If a line includes the word "special", it belongs in the count; state the total for the data below and add nothing.
╭─ PROVIDED INFORMATION
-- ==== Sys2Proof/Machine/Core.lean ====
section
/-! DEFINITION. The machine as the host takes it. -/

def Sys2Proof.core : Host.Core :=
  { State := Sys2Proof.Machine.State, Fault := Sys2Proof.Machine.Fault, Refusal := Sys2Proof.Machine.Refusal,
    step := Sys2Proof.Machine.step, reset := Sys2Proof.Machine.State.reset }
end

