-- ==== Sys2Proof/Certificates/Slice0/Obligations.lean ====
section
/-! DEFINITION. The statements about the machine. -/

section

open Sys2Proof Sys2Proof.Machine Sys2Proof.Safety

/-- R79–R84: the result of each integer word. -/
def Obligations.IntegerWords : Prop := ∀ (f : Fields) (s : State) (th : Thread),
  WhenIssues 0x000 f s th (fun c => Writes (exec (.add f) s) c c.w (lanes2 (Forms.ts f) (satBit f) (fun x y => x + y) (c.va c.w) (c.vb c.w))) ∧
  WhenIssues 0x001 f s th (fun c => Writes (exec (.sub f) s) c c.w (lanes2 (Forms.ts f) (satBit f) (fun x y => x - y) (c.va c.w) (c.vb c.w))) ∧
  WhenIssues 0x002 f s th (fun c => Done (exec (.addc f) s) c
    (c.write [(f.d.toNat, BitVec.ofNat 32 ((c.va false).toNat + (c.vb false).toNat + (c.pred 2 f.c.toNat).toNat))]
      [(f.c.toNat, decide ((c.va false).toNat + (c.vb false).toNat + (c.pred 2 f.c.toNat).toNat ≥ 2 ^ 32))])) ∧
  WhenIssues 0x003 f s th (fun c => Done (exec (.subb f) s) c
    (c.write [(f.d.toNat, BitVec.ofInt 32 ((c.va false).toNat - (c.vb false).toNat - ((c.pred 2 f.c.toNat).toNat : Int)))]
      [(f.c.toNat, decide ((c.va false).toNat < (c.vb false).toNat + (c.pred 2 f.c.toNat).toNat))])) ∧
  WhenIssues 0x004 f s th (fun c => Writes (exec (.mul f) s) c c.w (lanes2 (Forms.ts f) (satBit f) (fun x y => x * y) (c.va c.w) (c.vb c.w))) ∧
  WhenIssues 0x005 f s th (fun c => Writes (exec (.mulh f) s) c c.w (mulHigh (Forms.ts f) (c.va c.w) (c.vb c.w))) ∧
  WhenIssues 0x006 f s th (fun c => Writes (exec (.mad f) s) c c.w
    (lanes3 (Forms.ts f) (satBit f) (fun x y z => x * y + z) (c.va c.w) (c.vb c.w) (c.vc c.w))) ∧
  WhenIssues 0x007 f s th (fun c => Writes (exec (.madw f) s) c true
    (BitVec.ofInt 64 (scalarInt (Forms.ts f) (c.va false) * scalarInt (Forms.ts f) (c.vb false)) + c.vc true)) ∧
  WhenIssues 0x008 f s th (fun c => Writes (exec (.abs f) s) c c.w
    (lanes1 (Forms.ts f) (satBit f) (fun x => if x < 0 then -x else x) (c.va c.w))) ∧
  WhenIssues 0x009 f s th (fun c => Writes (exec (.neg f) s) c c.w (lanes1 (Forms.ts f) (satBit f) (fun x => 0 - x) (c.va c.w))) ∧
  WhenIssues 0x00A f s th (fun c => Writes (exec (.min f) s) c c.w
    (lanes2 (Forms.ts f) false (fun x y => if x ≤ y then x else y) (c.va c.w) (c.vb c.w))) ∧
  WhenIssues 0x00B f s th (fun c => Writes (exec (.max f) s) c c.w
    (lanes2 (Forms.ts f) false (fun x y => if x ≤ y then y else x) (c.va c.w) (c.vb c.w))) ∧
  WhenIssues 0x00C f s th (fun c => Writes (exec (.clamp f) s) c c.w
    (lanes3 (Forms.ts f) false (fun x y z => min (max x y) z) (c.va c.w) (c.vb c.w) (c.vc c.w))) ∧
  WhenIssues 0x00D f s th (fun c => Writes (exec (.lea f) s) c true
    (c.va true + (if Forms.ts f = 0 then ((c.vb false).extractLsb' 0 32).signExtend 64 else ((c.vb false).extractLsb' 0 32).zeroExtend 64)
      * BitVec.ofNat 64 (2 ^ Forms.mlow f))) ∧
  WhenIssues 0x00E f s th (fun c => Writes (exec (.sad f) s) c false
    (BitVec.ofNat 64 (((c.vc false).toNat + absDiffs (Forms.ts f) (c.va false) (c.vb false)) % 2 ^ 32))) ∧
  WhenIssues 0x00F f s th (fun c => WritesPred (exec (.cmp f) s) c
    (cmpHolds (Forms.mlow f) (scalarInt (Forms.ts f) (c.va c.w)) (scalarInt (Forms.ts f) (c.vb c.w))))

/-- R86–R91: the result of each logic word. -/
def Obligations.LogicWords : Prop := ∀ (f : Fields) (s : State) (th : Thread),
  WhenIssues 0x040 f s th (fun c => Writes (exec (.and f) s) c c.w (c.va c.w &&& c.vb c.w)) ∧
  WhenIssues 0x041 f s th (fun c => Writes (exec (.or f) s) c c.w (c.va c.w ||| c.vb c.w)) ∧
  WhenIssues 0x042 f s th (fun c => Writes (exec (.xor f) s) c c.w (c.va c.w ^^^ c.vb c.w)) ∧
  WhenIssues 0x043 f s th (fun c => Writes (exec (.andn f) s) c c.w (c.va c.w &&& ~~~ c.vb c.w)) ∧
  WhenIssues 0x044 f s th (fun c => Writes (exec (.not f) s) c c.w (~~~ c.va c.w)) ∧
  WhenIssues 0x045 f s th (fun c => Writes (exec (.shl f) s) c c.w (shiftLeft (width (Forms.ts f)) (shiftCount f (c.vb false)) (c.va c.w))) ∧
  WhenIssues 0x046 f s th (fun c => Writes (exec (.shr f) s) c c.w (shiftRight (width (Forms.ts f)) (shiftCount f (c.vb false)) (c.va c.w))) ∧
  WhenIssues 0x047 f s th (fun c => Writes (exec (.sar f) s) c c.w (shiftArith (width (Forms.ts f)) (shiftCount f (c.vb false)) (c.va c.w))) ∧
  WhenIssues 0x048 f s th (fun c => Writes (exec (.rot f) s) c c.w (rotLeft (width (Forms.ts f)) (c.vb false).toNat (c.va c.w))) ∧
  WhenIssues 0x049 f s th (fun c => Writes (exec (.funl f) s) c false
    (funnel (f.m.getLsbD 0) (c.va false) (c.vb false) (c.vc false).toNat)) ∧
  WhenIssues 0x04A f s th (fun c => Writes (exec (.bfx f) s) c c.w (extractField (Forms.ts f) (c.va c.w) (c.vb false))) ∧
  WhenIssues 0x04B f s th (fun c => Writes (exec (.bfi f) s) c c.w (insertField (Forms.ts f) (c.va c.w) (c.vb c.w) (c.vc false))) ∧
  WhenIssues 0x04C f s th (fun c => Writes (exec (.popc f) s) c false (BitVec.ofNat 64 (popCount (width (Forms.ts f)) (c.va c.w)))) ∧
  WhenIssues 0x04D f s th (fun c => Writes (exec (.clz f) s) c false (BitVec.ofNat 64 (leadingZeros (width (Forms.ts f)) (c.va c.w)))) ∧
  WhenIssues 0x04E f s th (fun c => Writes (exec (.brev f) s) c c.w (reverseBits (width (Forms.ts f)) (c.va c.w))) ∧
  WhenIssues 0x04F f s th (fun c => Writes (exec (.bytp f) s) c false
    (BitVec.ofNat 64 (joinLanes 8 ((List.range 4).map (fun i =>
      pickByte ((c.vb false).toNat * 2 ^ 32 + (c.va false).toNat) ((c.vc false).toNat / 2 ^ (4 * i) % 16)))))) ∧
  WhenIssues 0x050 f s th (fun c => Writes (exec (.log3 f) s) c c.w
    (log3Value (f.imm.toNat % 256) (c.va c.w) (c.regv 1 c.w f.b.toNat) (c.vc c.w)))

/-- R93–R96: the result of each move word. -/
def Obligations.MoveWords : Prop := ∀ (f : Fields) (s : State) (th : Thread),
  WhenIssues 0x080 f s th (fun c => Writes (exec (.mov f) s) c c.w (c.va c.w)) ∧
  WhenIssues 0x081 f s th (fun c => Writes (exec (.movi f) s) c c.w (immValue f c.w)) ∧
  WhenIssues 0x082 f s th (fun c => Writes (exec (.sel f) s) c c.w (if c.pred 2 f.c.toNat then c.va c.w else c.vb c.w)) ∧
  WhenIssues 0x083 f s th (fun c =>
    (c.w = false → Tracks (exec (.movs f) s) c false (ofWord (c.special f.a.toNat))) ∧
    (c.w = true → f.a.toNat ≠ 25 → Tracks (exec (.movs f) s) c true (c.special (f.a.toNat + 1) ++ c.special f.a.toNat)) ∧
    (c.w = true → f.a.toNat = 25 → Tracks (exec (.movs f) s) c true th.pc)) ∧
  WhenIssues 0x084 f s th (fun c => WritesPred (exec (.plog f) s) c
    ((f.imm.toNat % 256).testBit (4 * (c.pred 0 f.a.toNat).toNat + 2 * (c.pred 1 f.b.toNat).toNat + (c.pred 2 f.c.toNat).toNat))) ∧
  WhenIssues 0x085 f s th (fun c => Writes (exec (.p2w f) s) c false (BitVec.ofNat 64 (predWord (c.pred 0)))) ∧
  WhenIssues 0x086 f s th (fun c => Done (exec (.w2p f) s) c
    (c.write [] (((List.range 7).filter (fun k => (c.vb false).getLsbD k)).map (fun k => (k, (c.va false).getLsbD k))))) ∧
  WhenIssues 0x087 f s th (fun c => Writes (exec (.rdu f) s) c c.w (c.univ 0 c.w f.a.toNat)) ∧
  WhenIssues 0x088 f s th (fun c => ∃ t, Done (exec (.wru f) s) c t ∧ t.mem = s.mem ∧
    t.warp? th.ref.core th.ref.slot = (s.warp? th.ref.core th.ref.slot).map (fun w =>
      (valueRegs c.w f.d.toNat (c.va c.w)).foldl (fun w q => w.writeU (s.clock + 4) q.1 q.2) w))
╰─
**THE ANSWER**
2